Stored items
'''

-- ==== Sys2Proof/Laws/Streaming.lean ====
section
/-! SUPPORT. What absorb writes: TOTAL_LENGTH, BUF, BUFLEN, and through COMPRESS H and ephemeral registers (R142). -/

namespace Sys2Proof.Machine

/-- `s'` differs from `s` only in H, BUF, BUFLEN and ephemeral registers other than BITLEN. -/
def SameOutsideBuffer (s s' : State) : Prop :=
  s'.totalLength = s.totalLength ∧ s'.phase = s.phase ∧ s'.cmd = s.cmd ∧ s'.rsp = s.rsp ∧ s'.freeCount = s.freeCount ∧
    s'.eph.bitLen = s.eph.bitLen

theorem SameOutsideBuffer.rfl {s : State} : SameOutsideBuffer s s := ⟨Eq.refl _, Eq.refl _, Eq.refl _, Eq.refl _, Eq.refl _, Eq.refl _⟩

theorem SameOutsideBuffer.trans {s t u : State} (h : SameOutsideBuffer s t) (k : SameOutsideBuffer t u) :
    SameOutsideBuffer s u := by
  obtain ⟨a, b, c, d, e, f⟩ := h
  obtain ⟨a', b', c', d', e', f'⟩ := k
  exact ⟨a'.trans a, b'.trans b, c'.trans c, d'.trans d, e'.trans e, f'.trans f⟩

theorem compressBlock_outside (blk : Block) (s : State) : SameOutsideBuffer s (compressBlock blk s) := by
  simp [SameOutsideBuffer]

theorem appendBuf_outside (bs : List Byte) (s : State) : SameOutsideBuffer s (appendBuf bs s) := by
  simp [SameOutsideBuffer]

theorem clearBuf_outside (s : State) : SameOutsideBuffer s (clearBuf s) := by simp [SameOutsideBuffer]

theorem drainFull_outside (s : State) : SameOutsideBuffer s (drainFull s) := by
  unfold drainFull
  split
  · exact (compressBlock_outside _ _).trans (clearBuf_outside _)
  · exact .rfl

theorem fillPartial_outside (p : List Byte) (s : State) : SameOutsideBuffer s (fillPartial p s).1 := by
  unfold fillPartial
  split
  · exact .rfl
  · exact (appendBuf_outside _ _).trans (drainFull_outside _)

theorem absorbDirect_outside (n : Nat) (p : List Byte) (s : State) : SameOutsideBuffer s (absorbDirect n p s).1 := by
  induction n generalizing p s with
  | zero => exact .rfl
  | succ n ih =>
    unfold absorbDirect
    split
    · exact (compressBlock_outside _ _).trans (ih _ _)
    · exact .rfl

theorem storeTail_outside (r : List Byte) (s : State) : SameOutsideBuffer s (storeTail r s) := by
  unfold storeTail
  split
  · exact .rfl
  · exact (clearBuf_outside _).trans (appendBuf_outside _ _)

/-- Everything absorb can write: TOTAL_LENGTH counts the bytes, and the rest is H, BUF, BUFLEN and ephemeral registers
other than BITLEN. -/
theorem absorb_outside (p : List Byte) (s : State) : SameOutsideBuffer (addLength p.length s) (absorb p s) :=
  ((fillPartial_outside _ _).trans (absorbDirect_outside _ _ _)).trans (storeTail_outside _ _)

section
variable (p : List Byte) (s : State)

@[simp] theorem absorb_totalLength : (absorb p s).totalLength = lengthAdd s.totalLength p.length :=
  (absorb_outside p s).1

@[simp] theorem absorb_phase : (absorb p s).phase = s.phase := (absorb_outside p s).2.1

@[simp] theorem absorb_cmd : (absorb p s).cmd = s.cmd := (absorb_outside p s).2.2.1

@[simp] theorem absorb_rsp : (absorb p s).rsp = s.rsp := (absorb_outside p s).2.2.2.1

@[simp] theorem absorb_freeCount : (absorb p s).freeCount = s.freeCount := (absorb_outside p s).2.2.2.2.1

@[simp] theorem absorb_bitLen : (absorb p s).eph.bitLen = s.eph.bitLen := (absorb_outside p s).2.2.2.2.2

@[simp] theorem padAndAbsorb_phase : (padAndAbsorb s).phase = s.phase := by simp [padAndAbsorb, absorbBitLen, absorbZeros]

@[simp] theorem padAndAbsorb_cmd : (padAndAbsorb s).cmd = s.cmd := by simp [padAndAbsorb, absorbBitLen, absorbZeros]

@[simp] theorem padAndAbsorb_rsp : (padAndAbsorb s).rsp = s.rsp := by simp [padAndAbsorb, absorbBitLen, absorbZeros]

@[simp] theorem padAndAbsorb_freeCount : (padAndAbsorb s).freeCount = s.freeCount := by
  simp [padAndAbsorb, absorbBitLen, absorbZeros]

@[simp] theorem padAndAbsorb_bitLen : (padAndAbsorb s).eph.bitLen = bitLength s.totalLength := by
  simp [padAndAbsorb, absorbBitLen, absorbZeros]

end

end Sys2Proof.Machine
end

'''

■ **Problem statement**
All lines from the one containing "absorb_totalLength : (absorb" down to the final line above are to be restated word for word; leave out the rest.

■ **Answer area**
@[simp] theorem absorb_totalLength : (absorb p s).totalLength = lengthAdd s.totalLength p.length :=
  (absorb_outside p s).1

@[simp] theorem absorb_phase : (absorb p s).phase = s.phase := (absorb_outside p s).2.1

@[simp] theorem absorb_cmd : (absorb p s).cmd = s.cmd := (absorb_outside p s).2.2.1

@[simp] theorem absorb_rsp : (absorb p s).rsp = s.rsp := (absorb_outside p s).2.2.2.1

@[simp] theorem absorb_freeCount : (absorb p s).freeCount = s.freeCount := (absorb_outside p s).2.2.2.2.1

@[simp] theorem absorb_bitLen : (absorb p s).eph.bitLen = s.eph.bitLen := (absorb_outside p s).2.2.2.2.2

@[simp] theorem padAndAbsorb_phase : (padAndAbsorb s).phase = s.phase := by simp [padAndAbsorb, absorbBitLen, absorbZeros]

@[simp] theorem padAndAbsorb_cmd : (padAndAbsorb s).cmd = s.cmd := by simp [padAndAbsorb, absorbBitLen, absorbZeros]

@[simp] theorem padAndAbsorb_rsp : (padAndAbsorb s).rsp = s.rsp := by simp [padAndAbsorb, absorbBitLen, absorbZeros]

@[simp] theorem padAndAbsorb_freeCount : (padAndAbsorb s).freeCount = s.freeCount := by
  simp [padAndAbsorb, absorbBitLen, absorbZeros]

@[simp] theorem padAndAbsorb_bitLen : (padAndAbsorb s).eph.bitLen = bitLength s.totalLength := by
  simp [padAndAbsorb, absorbBitLen, absorbZeros]

end

end Sys2Proof.Machine
end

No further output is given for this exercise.